The Higher Guest House offers a delightful perk – hot showers! Usually, fingers crossed. And guess what? There's WiFi too (quite the rare gem in these parts!). But here's a friendly nudge: how about taking a little break from the digital buzz? Instead, take the opportunity to chat with the tea house owner. He's a treasure trove of stories, especially about the 2015 earthquake and the recovery of the villages in this region. It's a chance to connect with local history and culture firsthand.
Today, we embark on a remarkable journey to Kinji Ri peak, standing proud at 4300m. The day begins early, around 6.30-7 am, to catch the sublime sunrise casting its glow on the snowcapped mountains – a serene moment that’s well worth the early start. The weather at this altitude is more favorable in the morning, and your guides will confirm the exact departure time the evening before.
The ascent to Kinji Ri is challenging yet immensely rewarding, featuring a steep path interspersed with loose rocks. We highly recommend using your hiking poles and adopting a steady, slow pace. With the support of your porters and local guides, you'll have the choice to ascend to either Kyanjin Ri Peak (4,300m, approximately 4-5 hours) or the higher Kyanjin Ri Peak (4,604m, around 5-6 hours). Your choice will depend on the day's weather, group pace and your personal comfort level. Our thoughtful guides will provide a nourishing light lunch for the journey, complete with the local delicacy, Yak cheese.
The descent offers a different perspective, following yak trails and presenting new vistas. Upon returning to the village, we'll enjoy a relaxing tea and snack at the local bakery, followed by a delightful dinner at Kyanjin Gompa, where we can reflect on the day's achievements. In the afternoon, it's time to unwind and take it easy. Immerse yourself in a good book, enjoy some card games, or indulge in plenty of tea – the perfect way to relax and rejuvenate. The following day, while longer, promises a much gentler journey on the descent. Embrace this peaceful time as a well-deserved break before the next leg of our adventure.

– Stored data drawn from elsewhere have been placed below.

-- ==== Sys2Proof/Tests/Slice0.lean ====
section
/-! SUPPORT. Small states, known answers of the spec's worked examples, a refusal for each well-formedness check, and for every statement with
premises a state and operands that meet them. -/

namespace Sys2Proof.Tests

open Sys2Proof Sys2Proof.Machine

set_option Elab.async false

/-! ## Small states -/

/-- A module in service: the device up, the sheepdog up, the link of port 0 up. -/
def up : State := { hw := Hw.set { mgt := { phase := .run, sdgUp := true } } R.HIF_PORT_P0_UP 0 1 }

/-- A state with a register field changed. -/
def reg (f : Fld) (i v : Nat) (s : State) : State := { s with hw := s.hw.set f i v }

/-- A state with the supply and thermal logic, the management state or the device state changed. -/
def pwr (f : Power → Power) (s : State) : State := { s with hw := s.hw.modPwr f }
def mgt (f : Mgt → Mgt) (s : State) : State := { s with hw := s.hw.modMgt f }
def dev (f : Dev → Dev) (s : State) : State := { s with hw := { s.hw with dev := f s.hw.dev } }

/-- A pen of one quad (stalls 0 to 3), HBM granules 16 to 79 and loft granules 0 to 15. -/
def pen0 : PenDesc := { kvPolicy := 0, planMask := 1, saveRange := 2048, ctxMax := 7, quads := 1, portMask := 0, hubShare := 0,
                         hbm := [⟨16, 64⟩], loft := [⟨0, 16⟩], planAbi := 1, raw := [] }

/-- An image in force with that pen as pen 0. -/
def image : Truss := { tFrame := 1000, lap := 100, deviceId := 5, pens := [(0, pen0)], ports := [], adm := [], tenants := [], route := [], egress := [],
                         yoke := none, eHdr := [], digest := [] }

/-- The module in service with that image, the scratchpads of the pen filled with zeros. -/
def upPen : State :=
  [0, 1, 2, 3].foldl (fun s n => reg R.SPD_STATUS_ZEROING n 0 s) (dev (fun d => { d with truss := some image }) up)

/-- Some bytes of memory: one in the HBM, one in stall 0, one in stall 7, and one of the host. -/
def mem1 (s : State) : State := { s with mem := { dev := [(0x100000, 1#8), (spdAddr 0 + 64, 2#8), (spdAddr 7 + 5, 3#8)], host := [(77, 4#8)], mark := [] } }

/-- An open frame with one task left. -/
def openFrame : PenFrame := { frame := 3, slot := 0, key := 0, regs := 0, idle := false, slipped := false,
                              tasks := [⟨.lnu, 0, .tail, [], none, [], none, 0, []⟩], left := [(0, 1)], pushed := [] }

/-- Frame 4 has started while frame 3 of pen 0 still has a task left. -/
def overrun : State := dev (fun d => { d with pens := [(0, { frames := [openFrame] })] })
  { upPen with hw := { upPen.hw with clk := { upPen.hw.clk with frame := 4, starts := [(4, 400000)] } } }

/-- A queued command, a record and a short dump. -/
def qcmd : QCmd := ⟨0, 3, 0, 0, none, false, zeros 64⟩
def rec1 : Rec := ⟨0x0804, 3, 4, 0, 255, 255, 0, 9, 3, 0, 0, 0, 1, 1, 0xFFFF, 0xFFFF, 0⟩
def dump1 : Dump := { full := false, num := 1, cause := 1, seq := 1, frame := 9, recs := [rec1], trace := [], regs := [], dev := {}, seed := 0 }

/-- A package of four images that hold no byte. -/
def package : FwPackage := ⟨[1, 2, 3, 4].map fun k => ⟨zeros 4 ++ leBytes 1 k, []⟩, [], []⟩

/-- The module in a herd: port 0 has links 0 to 2 in herd mode, port 1 has link 3 in network mode; device 6 lies behind port 0 and
device 9 behind port 1; link 1 is UP with some credit. -/
def herdImage : Truss :=
  { image with ports := [⟨0, 0, 7⟩, ⟨1, 1, 8⟩], route := [(6, 0), (9, 1)], egress := [⟨9, [9#8, 0#8, 1#8, 2#8] ++ zeros 28⟩] }
def herd : State := reg R.TRS_DEVICE_DEVICE_ID 0 5 (reg R.LNK_STATUS_MODE 3 1 (reg R.LNK_STATUS_STATE 1 2
  (dev (fun d => { d with truss := some herdImage, links := [(1, { credit := [4096, 4096, 4096] })] }) upPen)))

/-- The herd in which ports 0 and 1 are pen 0's. -/
def penHerd : State := dev (fun d => { d with truss := some { herdImage with pens := [(0, { pen0 with portMask := 3 })] } }) herd

/-- The herd with pen 0 yoked to device 6 over port 0, this module the active one to begin with. -/
def yoke0 : YokeCfg := { partner := 6, port := 0, altPath := false, penMask := 1, activeMask := 1, pairTag := 9, stage := [⟨64, 4⟩] }
def paired : State := dev (fun d => { d with truss := some { herdImage with yoke := some yoke0 } }) herd

/-- A CTRL packet of the partner, and a JOURNAL or DIRECT packet. -/
def ctrlPk (sub st commit posted jlen addr : Nat) : Pkt :=
  { typ := 7, tc := 1, src := 6, dst := 5, commit := commit, payload := ctrlPayload sub 0 st commit posted jlen addr [] 9 }
def dataPk (typ commit addr : Nat) (b : Bytes) : Pkt := { typ := typ, tc := 1, src := 6, dst := 5, commit := commit, addr := addr, payload := b }

/-- The pen's yoke state changed. -/
def yok (f : YokeSt → YokeSt) (s : State) : State := { s with hw := s.hw.modYoke 0 f }

/-- A tenant of pen 0, a block listed as unavailable, and a journal item of three bytes. -/
def tenant7 : Tenant := { id := 7, enabled := true, pauseMode := 0, share := 10, function := 3, penMask := 1, classMask := 7, cap := 1000, refill := 10,
                          ttl := 5, base := 0x10000, size := 0x10000, raw := [] }
def unav1 : Unavail := { hdr := 0x1000000, block := 1, mask := [], state := 1, listed := 1, need := [(0x1000000, 64), (0x1000100, 64)] }
def item1 : JItem := ⟨1, 20 * granule - 2, [7#8, 8#8, 9#8]⟩

/-- A small whole-device image: a frame of 1,000 microseconds, and pen 0 with the first four stalls and HBM granules 16 to 79. -/
def devSec : Bytes := leBytes 2 1000 ++ leBytes 2 100 ++ leBytes 2 5 ++ [1#8] ++ zeros 9
def penSec : Bytes := [0#8, 2#8, 1#8, 1#8, 0#8, 0#8] ++ leBytes 2 8 ++ leBytes 8 1 ++ zeros 4 ++ zeros 12 ++ leBytes 4 16 ++ leBytes 4 64 ++ zeros 88
def smallImage : Bytes :=
  leBytes 4 0x5352544B ++ leBytes 2 1 ++ leBytes 2 0x100 ++ leBytes 4 546 ++ [0#8, 0xFF#8] ++ leBytes 2 2 ++ leBytes 8 1 ++ zeros 8 ++
  [0x40#8, 3#8, 0#8, 0xFF#8] ++ leBytes 2 1 ++ zeros 2 ++ zeros 12 ++ leBytes 4 0 ++ zeros 200 ++
  (leBytes 2 1 ++ leBytes 2 1 ++ leBytes 4 0x120 ++ leBytes 4 16 ++ leBytes 4 (crc32c devSec)) ++
  (leBytes 2 2 ++ leBytes 2 1 ++ leBytes 4 0x130 ++ leBytes 4 128 ++ leBytes 4 (crc32c penSec)) ++ devSec ++ penSec ++ (zeros 113 ++ [1#8])

/-- Bytes placed from an address on. -/
def cells (a : Nat) (b : Bytes) : Tbl Byte := ((List.range b.length).map fun i => (a + i, b.getD i 0)).filter fun kv => kv.2 != 0

/-- That image in the staging area, and a load of it in a state of Table 2.12. -/
def loading (st : Nat) (f : Load → Load) (s : State) : State :=
  reg R.TRS_STATUS_STATE 0 st (dev (fun d => { d with load := some (f { len := 546, src := 0x1000 }) })
    { s with mem := { dev := cells 0 smallImage, host := cells 0x1000 smallImage, mark := [] } })

/-- An image of pen 0 alone, and a module whose scratchpads are all filled. -/
def penSec1 : Bytes := [0#8, 2#8, 1#8, 1#8, 0#8, 0#8] ++ leBytes 2 8 ++ leBytes 8 1 ++ zeros 4 ++ zeros 12 ++ leBytes 4 16 ++ leBytes 4 64 ++ zeros 88
def penImage : Bytes :=
  leBytes 4 0x5352544B ++ leBytes 2 1 ++ leBytes 2 0x100 ++ leBytes 4 514 ++ [1#8, 0#8] ++ leBytes 2 1 ++ leBytes 8 9 ++ zeros 8 ++
  [0x40#8, 3#8, 0#8, 0xFF#8] ++ leBytes 2 1 ++ zeros 2 ++ zeros 12 ++ leBytes 4 0 ++ zeros 200 ++
  (leBytes 2 2 ++ leBytes 2 1 ++ leBytes 4 0x110 ++ leBytes 4 128 ++ leBytes 4 (crc32c penSec1)) ++ penSec1 ++ (zeros 113 ++ [1#8])
def noZero : State := (List.range 192).foldl (fun s n => reg R.SPD_STATUS_ZEROING n 0 s) up

/-- A plan of no tasks for slot 1 of pen 0, copied to the pen's HBM and digested, and its admission entry. -/
def planInst : Inst := { slot := 1, src := 0x2000, dst := 0x2200000, len := 256, digest := zeros 64 }
def planBytes : Bytes :=
  leBytes 4 0x4E4C504B ++ leBytes 2 1 ++ leBytes 2 0x80 ++ leBytes 4 256 ++ leBytes 2 4 ++ leBytes 2 (upPen.hw.get R.TRS_TIMING_T_FRAME_US 0) ++ zeros 240
def planState : State :=
  (fun s : State => { s with hw := s.hw.modPen 0 fun ps => { ps with inst := some planInst } })
    (reg R.FSQ_PLAN_STATUS_STATE 0 3
      (dev (fun d => { d with truss := some { image with adm := [⟨0, 1, zeros 16, ⟨0, 0, 0, 0⟩, ⟨0, 0, 0, 0⟩, ⟨0, 0, 0, 0⟩⟩] } })
        { upPen with mem := { dev := cells 0x2200000 planBytes, host := [], mark := [] } }))

/-- Frame 5 of the module has started. -/
def at5 (s : State) : State := { s with hw := { s.hw with clk := { s.hw.clk with frame := 5, starts := [(5, 500000)] } } }
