/-! ### KCC, R259 -/

def KCC.STAT.FILLS_BUSY : Field := ⟨0xC, 5, 1, .ro, 0, 0, 1, false⟩
def KCC.STAT.HUSK_HIGH : Field := ⟨0xC, 6, 1, .ro, 0, 0, 1, false⟩
def KCC.STAT.HUSK_FULL : Field := ⟨0xC, 7, 1, .ro, 0, 0, 1, false⟩
def KCC.STAT.RNG_SHORT : Field := ⟨0xC, 8, 1, .ro, 0, 0, 1, false⟩
def KCC.EVT.FILL_TAG_FAIL : Nat := 2
def KCC.EVT.HUSK_HIGH : Nat := 3
def KCC.EVT.HUSK_FULL : Nat := 4
def KCC.EVT.WRITEBACK_ERR : Nat := 5
def KCC.EVT.PIN_WAIT : Nat := 6
def KCC.EVT.RNG_SHORT : Nat := 7
def KCC.EVT.SHARED_LOST : Nat := 8
def KCC.GEOM.SETS_LOG2 : Field := ⟨0x40, 0, 5, .ro, 0, 0, 1, false⟩
def KCC.GEOM.WAYS_ON : Field := ⟨0x40, 5, 5, .ro, 16, 0, 1, false⟩
def KCC.CFG.WAYS : Field := ⟨0x44, 0, 2, .rwl, 3, 0, 1, false⟩
def KCC.CFG.HASH : Field := ⟨0x44, 2, 1, .rwl, 1, 0, 1, false⟩
def KCC.SB_BASE_LO.BASE : Field := ⟨0x48, 12, 20, .rwl, 0, 0, 1, true⟩
def KCC.SB_BASE_HI.BASE : Field := ⟨0x4C, 0, 16, .rwl, 0, 0, 1, true⟩
def KCC.SB_SLOTS.COUNT : Field := ⟨0x50, 0, 24, .rwl, 0, 0, 1, true⟩
def KCC.FILL_STAT.IN_FLIGHT : Field := ⟨0x54, 0, 5, .ro, 0, 0, 1, false⟩
def KCC.FILL_STAT.WAITING : Field := ⟨0x54, 16, 12, .ro, 0, 0, 1, false⟩
def KCC.HUSK_STAT.USED : Field := ⟨0x58, 0, 14, .ro, 0, 0, 1, false⟩
def KCC.HUSK_STAT.CAPACITY : Field := ⟨0x58, 16, 14, .ro, 0, 0, 1, false⟩
def KCC.REFUSE_DELAY.KC : Field := ⟨0x5C, 0, 8, .ro, 40, 0, 1, false⟩
def KCC.LOOKUPS.COUNT : Field := ⟨0x60, 0, 64, .ro, 0, 0, 1, false⟩
def KCC.HITS.COUNT : Field := ⟨0x68, 0, 64, .ro, 0, 0, 1, false⟩
def KCC.FILLS.COUNT : Field := ⟨0x70, 0, 64, .ro, 0, 0, 1, false⟩
def KCC.REFUSALS.COUNT : Field := ⟨0x78, 0, 64, .ro, 0, 0, 1, false⟩
def KCC.EVICTIONS.COUNT : Field := ⟨0x80, 0, 64, .ro, 0, 0, 1, false⟩
def KCC.WRITEBACKS.COUNT : Field := ⟨0x88, 0, 32, .ro, 0, 0, 1, false⟩
def KCC.FILL_TAG_FAILS.COUNT : Field := ⟨0x8C, 0, 32, .ro, 0, 0, 1, false⟩
def KCC.PIN_WAITS.COUNT : Field := ⟨0x90, 0, 32, .ro, 0, 0, 1, false⟩
def KCC.FILL_WAITS.COUNT : Field := ⟨0x94, 0, 32, .ro, 0, 0, 1, false⟩
def KCC.REALM_SEL.REALM : Field := ⟨0x98, 0, 10, .rw, 0, 0, 1, false⟩
def KCC.REALM_KEYS.LOADED : Field := ⟨0x9C, 0, 1, .ro, 0, 0, 1, false⟩
def KCC.REALM_KEYS.MODE : Field := ⟨0x9C, 1, 1, .ro, 0, 0, 1, false⟩
def KCC.REALM_KEYS.COHERENT : Field := ⟨0x9C, 2, 1, .ro, 0, 0, 1, false⟩
def KCC.REALM_KEYS.HUSK_RECORDS : Field := ⟨0x9C, 16, 14, .ro, 0, 0, 1, false⟩
def KCC.RANGE_FIRST.FIRST : Field := ⟨0xA0, 0, 23, .rw, 0, 8, 4, true⟩
def KCC.RANGE_FIRST.EN : Field := ⟨0xA0, 31, 1, .rw, 0, 8, 4, true⟩
def KCC.RANGE_ATTR.KIND : Field := ⟨0xA4, 0, 8, .rw, 0, 8, 4, true⟩
def KCC.RANGE_ATTR.ALG : Field := ⟨0xA4, 8, 8, .rw, 0, 8, 4, true⟩
def KCC.RANGE_ATTR.SHARED : Field := ⟨0xA4, 16, 1, .rw, 0, 8, 4, true⟩
def KCC.RANGE_ATTR.EXPORTABLE : Field := ⟨0xA4, 17, 1, .rw, 0, 8, 4, true⟩
def KCC.LINES_VALID.COUNT : Field := ⟨0xC0, 0, 15, .ro, 0, 0, 1, false⟩
def KCC.LINES_PINNED.COUNT : Field := ⟨0xC4, 0, 15, .ro, 0, 0, 1, false⟩

/-- The fields of KCC, beyond the common header. -/
def KCC.fields : List Field :=
  [KCC.STAT.FILLS_BUSY, KCC.STAT.HUSK_HIGH, KCC.STAT.HUSK_FULL, KCC.STAT.RNG_SHORT, KCC.GEOM.SETS_LOG2, KCC.GEOM.WAYS_ON, KCC.CFG.WAYS, KCC.CFG.HASH, KCC.SB_BASE_LO.BASE, KCC.SB_BASE_HI.BASE, KCC.SB_SLOTS.COUNT, KCC.FILL_STAT.IN_FLIGHT, KCC.FILL_STAT.WAITING, KCC.HUSK_STAT.USED, KCC.HUSK_STAT.CAPACITY, KCC.REFUSE_DELAY.KC] ++
  [KCC.LOOKUPS.COUNT, KCC.HITS.COUNT, KCC.FILLS.COUNT, KCC.REFUSALS.COUNT, KCC.EVICTIONS.COUNT, KCC.WRITEBACKS.COUNT, KCC.FILL_TAG_FAILS.COUNT, KCC.PIN_WAITS.COUNT, KCC.FILL_WAITS.COUNT, KCC.REALM_SEL.REALM, KCC.REALM_KEYS.LOADED, KCC.REALM_KEYS.MODE, KCC.REALM_KEYS.COHERENT, KCC.REALM_KEYS.HUSK_RECORDS, KCC.RANGE_FIRST.FIRST, KCC.RANGE_FIRST.EN] ++
  [KCC.RANGE_ATTR.KIND, KCC.RANGE_ATTR.ALG, KCC.RANGE_ATTR.SHARED, KCC.RANGE_ATTR.EXPORTABLE, KCC.LINES_VALID.COUNT, KCC.LINES_PINNED.COUNT]

/-! ### EMR, R300 -/

def EMR.CTL.EXPRESS_CTX : Field := ⟨0x8, 1, 4, .rwl, 8, 0, 1, false⟩
def EMR.CTL.KECCAK_LAT_MAX : Field := ⟨0x8, 5, 3, .rw, 2, 0, 1, false⟩
def EMR.STAT.CORES_SHORT : Field := ⟨0xC, 5, 1, .ro, 0, 0, 1, false⟩
def EMR.STAT.CTX_FULL : Field := ⟨0xC, 6, 1, .ro, 0, 0, 1, false⟩
def EMR.EVT.KAT_FAIL : Nat := 2
def EMR.EVT.PARITY : Nat := 3
def EMR.EVT.PAIR_MISMATCH : Nat := 4
def EMR.EVT.CTX_WAIT : Nat := 5
def EMR.EVT.ECC_CORR : Nat := 6
def EMR.EVT.ECC_UNCORR : Nat := 7
def EMR.EVT.MEAS_BROKEN : Nat := 8
def EMR.CORE_OFF.SHA2 : Field := ⟨0x40, 0, 16, .ro, 0, 0, 1, false⟩
def EMR.CORE_OFF.KECCAK : Field := ⟨0x40, 16, 4, .ro, 0, 0, 1, false⟩
def EMR.CTX_STAT.USED : Field := ⟨0x44, 0, 8, .ro, 0, 0, 1, false⟩
def EMR.CTX_STAT.EXPRESS_USED : Field := ⟨0x44, 8, 8, .ro, 0, 0, 1, false⟩
def EMR.CTX_STAT.LATTICE_KECCAK : Field := ⟨0x44, 16, 3, .ro, 0, 0, 1, false⟩
def EMR.MEAS_SEL.REG : Field := ⟨0x48, 0, 6, .rw, 0, 0, 1, false⟩
def EMR.MEAS_SEL.BROKEN : Field := ⟨0x48, 31, 1, .ro, 0, 0, 1, false⟩
def EMR.MEAS_COUNT.COUNT : Field := ⟨0x4C, 0, 32, .ro, 0, 0, 1, false⟩
def EMR.BLOCKS_SHA256.COUNT : Field := ⟨0x50, 0, 64, .ro, 0, 0, 1, false⟩
def EMR.BLOCKS_SHA512.COUNT : Field := ⟨0x58, 0, 64, .ro, 0, 0, 1, false⟩
def EMR.PERMS.COUNT : Field := ⟨0x60, 0, 64, .ro, 0, 0, 1, false⟩
def EMR.PERMS_LATTICE.COUNT : Field := ⟨0x68, 0, 64, .ro, 0, 0, 1, false⟩
def EMR.HMAC_FILLS.COUNT : Field := ⟨0x70, 0, 32, .ro, 0, 0, 1, false⟩
def EMR.VERIFY_FAILS.COUNT : Field := ⟨0x74, 0, 32, .ro, 0, 0, 1, false⟩
def EMR.PAIR_MISMATCH.COUNT : Field := ⟨0x78, 0, 32, .ro, 0, 0, 1, false⟩
def EMR.PARITY_ERRS.COUNT : Field := ⟨0x7C, 0, 32, .ro, 0, 0, 1, false⟩
def EMR.CTX_WAITS.COUNT : Field := ⟨0x80, 0, 32, .ro, 0, 0, 1, false⟩
def EMR.ECC_CORR.COUNT : Field := ⟨0x84, 0, 32, .ro, 0, 0, 1, false⟩
def EMR.ECC_UNCORR.COUNT : Field := ⟨0x88, 0, 32, .ro, 0, 0, 1, false⟩
def EMR.MEAS_DATA.BYTES : Field := ⟨0xC0, 0, 32, .ro, 0, 4, 16, false⟩
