/-- The control processor beside its registers: whether the boot ROM is still to run and whether its firmware runs, its notices not
yet read (R449), the next row of the baseline (R486) and the time its wait began, the staging area, whether spike microcode and Sorghum
microprograms are loaded, the bank of a trial, the start of the ROM and the fc spent halted since (R426), the reason codes of refused or
failed Granary programs by their tag, the rows of the running command and the host bytes it reads, the lanes that the profile in force enables (R445), whether the
start follows PORST_N (R446), whether a confirm waits for the running command (R440), and the pages that a profile switch takes through
DISABLED, with the values they get (R221, R257): MASK_EN and DUMMY_EN or WAYS and HASH, and in bit 3 whether they are enabled again. -/
structure Cp where
  rom : Bool
  up : Bool
  notices : List Nat
  row : Nat
  rowFc : Nat
  stage : Bytes
  micro : Bool
  srgMicro : Bool
  trialBank : Nat
  bootFc : Nat
  haltFc : Nat
  heldFc : Nat
  fails : SMap Nat
  task : CpTask
  host : Option HostIn
  splEn : Nat
  cold : Bool
  confirmDue : Bool
  cycle : SMap Nat
deriving DecidableEq, Repr


/-! ### Stops, and the state -/

/-- Why the block stops. Every fault is an input that the connection's contract (R22 to R33) rules out; it is safe: the
model stops where the spec says nothing. -/
inductive Fault where
  /-- A read-data beat has an index beyond its request, or a beat arrives twice (R28). Raised by READ_BEAT; safe. -/
  | unknownBeat
  /-- The fabric returned more credits than the 255 it may grant (R27). Raised by CREDIT_RETURN; safe. -/
  | creditOverflow
deriving DecidableEq, Repr

/-- Why a command has no meaning. -/
inductive Refusal where
  /-- A command whose arm has no meaning yet; safe. -/
  | notModelled (mnemonic : String)
  /-- A command whose operands are not well formed (WellFormed.lean): a byte string of a length that the transfer cannot
  have. Raised by CAPTURE_DONE and the host-data commands; safe. -/
  | illFormed
deriving DecidableEq, Repr

/-- The state of the block. `started` says that a start has happened since the first supply, `keeper` that the supply keeper reports a loss
(R20), `strap` is the profile sampled (R43); `fcNow` counts fc cycles, `tickFc` and `probeFc` are the times of the last tick boundary and
of the ledger probe's cycle 0, and `probeEid` the entry it has picked (R274). -/
structure State where
  part : Part
  phase : Phase
  started : Bool
  keeper : Bool
  strap : Nat
  fcNow : Nat
  tickFc : Nat
  probeFc : Nat
  probeEid : Option Nat
  tp : TpResp
  regs : SMap Nat
  unlocks : SMap (Nat × Nat)
  fab : Fabric
  chaff : Chaff
  rch : Rachis
  gates : SMap GateX
  jobs : SMap Job
  plan : Planner
  lanes : SMap Lane
  susp : List Suspended
  kcc : Kcc
  meas : SMap Meas
  banks : SMap Bank
  accs : SMap ArrayAcc
  tef : Teff
  grn : Granary
  snt : Sentinel
  glm : Glume
  clm : SMap Link
  cp : Cp
  freeCtr : Nat
  pending : List Instr
deriving DecidableEq, Repr

/-! ### The state in reset -/

/-- The planner in reset. -/
def freshPlanner : Planner :=
  { grants := [], booked := false, books := [], debt := 0, hist := [], cool := 0, stop := false, derate := 256,
    model := 0, deficits := [], rotB := 0, rotG := 0, effWeight := [], effBins := [], effSusp := [], xLeft := [],
    eLeft := [], gLeft := 0, ovr := 0, ovrPlan := 0, switchTick := false, swOrder := none, swDue := false, swSeen := false, swStamp := 0, running := [],
    runKc := 0, tripTick := false, costs := [],
    trims := [] }

/-- The KCC in reset. -/
def freshKcc : Kcc :=
  { lines := [], plru := [], fills := [], lookups := [], refusals := [], husks := [], places := [], keys := [], writes := [], revokes := [],
    nextTok := 0, devKey := none }

/-- The ring engine in reset. -/
def freshRachis : Rachis :=
  { sqs := [], vecs := [], stash := [], dq := [], compls := [], nextEid := 0, nextCid := 0, nextBid := 0, stamp := 0, rrX := 0, rrO := 0,
    cqsOn := [] }

/-- The Granary of a part that has never been supplied: an erased medium (log entry 3). -/
def freshGranary : Granary :=
  { rows := [], queue := [], cur := [], remap := [], staged := [], flush := none, head := 0, ckptSlot := 0, ckptAt := 0, cursors := [],
    clearing := 0, pfStage := 0, tripFc := 0 }

/-- Glume of a part that has never been supplied: no OTP bit burned (log entry 3). -/
def freshGlume : Glume :=
  { otp := [], burns := [], trans := none, token := [], verify := none, chal := 0, refusedFc := none, level := 0, keyIndex := 0 }

/-- The control processor before its boot ROM has run. -/
def freshCp : Cp :=
  { rom := true, up := false, notices := [], row := 0, rowFc := 0, stage := [], micro := false, srgMicro := false, trialBank := 0, bootFc := 0, haltFc := 0,
    heldFc := 0, fails := [], task := { rows := [], next := .none }, host := none, splEn := 255, cold := true,
    confirmDue := false, cycle := [] }

/-- A part with PORST_N asserted since its first supply. -/
def State.cold (p : Part) : State :=
  { part := p, phase := .cold, started := false, keeper := false, strap := 0, fcNow := 0, tickFc := 0, probeFc := 0, probeEid := none,
    tp := { id := 0, data := 0, err := 0 }, regs := baseRegs p, unlocks := [],
    fab := { reqCr := [], wdCr := [], owed := [], idle := false, waiting := [], reads := [], writes := [], quar := [] },
    chaff := { bus := [], last := 0, srcs := [], ruleN := [], ruleW := [], releases := [], retiring := [] },
    rch := freshRachis, gates := [], jobs := [], plan := freshPlanner, lanes := [], susp := [], kcc := freshKcc, meas := [], banks := [], accs := [],
    tef := { cells := [], exps := [], windows := [], seeds := [], capture := [], stamp := 0 }, grn := freshGranary,
    snt := { below := 0, above := 0, warnBelow := 0, warnAbove := 0, codes := [], pfAck := false }, glm := freshGlume, clm := [], cp := freshCp,
    freeCtr := 0, pending := [] }

/-- The delivered part that the model's reset state stands for: AQS-X with everything licensed (log entry 2). -/
def fullPart : Part :=
  { variant := .aqsX, sorghum := true, lattice := true, culm := true, idMajor := 1, idMinor := 0, mcMin := 1, mcMax := 1 }

/-- The machine in reset: PORST_N asserted, first supply (R18). -/
def State.reset : State := State.cold fullPart
end Sys2Proof.Machine
end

If you're feeling the effects of the altitude or if the climb seems a bit daunting, please discuss this with your guides. It’s important to listen to your body and know that it’s perfectly acceptable to opt for a gentler activity. As an alternative, there’s a serene walk along the river, offering equally captivating scenery at a lower altitude – a wonderful choice for those who prefer a less strenuous day.
We can almost hear you thinking, "This is going to be a long day!" But, surprisingly, the descent often passes by quicker than expected. As you descend, your lungs grow stronger and the walk becomes progressively easier. After breakfast at the Higher Guest House, we'll bid a fond farewell to the wonderful team there and retrace our route back to Langtang Valley. We'll aim for a cozy morning tea stop at the bakery (about 1.5 hours into our journey), a perfect time for a little indulgence.
Then, it's off to Ghoda Tabela for lunch. A little tip: make sure to pre-order your lunch with your local guides. It's a popular spot around lunchtime, and we'd like to stay on schedule! Post-lunch, we'll re-enter the enchanting forest, making our way down to the Lama Hotel, where our trekking journey first began on our first night of the trek. We're planning to arrive back at the Lama Hotel by approximately 3.30-4 pm, rounding off another memorable day.
Today, our journey takes us down to Syabrubesi via Bamboo, meandering through the familiar rhododendron forest and alongside the Bhote Koshi river. With another eventful day ahead, we'll start early with breakfast at 7 am, aiming to set off by 7.45 am. For lunch, we'll stop at the village where we had our morning tea on the first day – feels like a lifetime ago, doesn't it? The 'didi' (sister) in the kitchen there is a culinary wizard, and we highly recommend trying the Mushroom Soup with Chapati or the Veggie Chow Mein, if time and orders permit.
Post-lunch, our descent continues down the valley until we reach the road, which offers relatively easier walking. We expect to arrive back in Syabrubesi Village between 3.30-4 pm.
Tonight marks your last night on the trek, and it's customary to show your appreciation with tips for your local guides and porters. Often, the porters may depart from the trip here or partway on the bus journey, so as a group, it's important to organize your tipping. We'll conclude our trek with heartfelt thank-yous and a celebratory night – expect dancing and cake, because you've truly earned it! Take this time to relax, have fun, and soak in every moment. Our advice? It all goes by too quickly, so enjoy every second!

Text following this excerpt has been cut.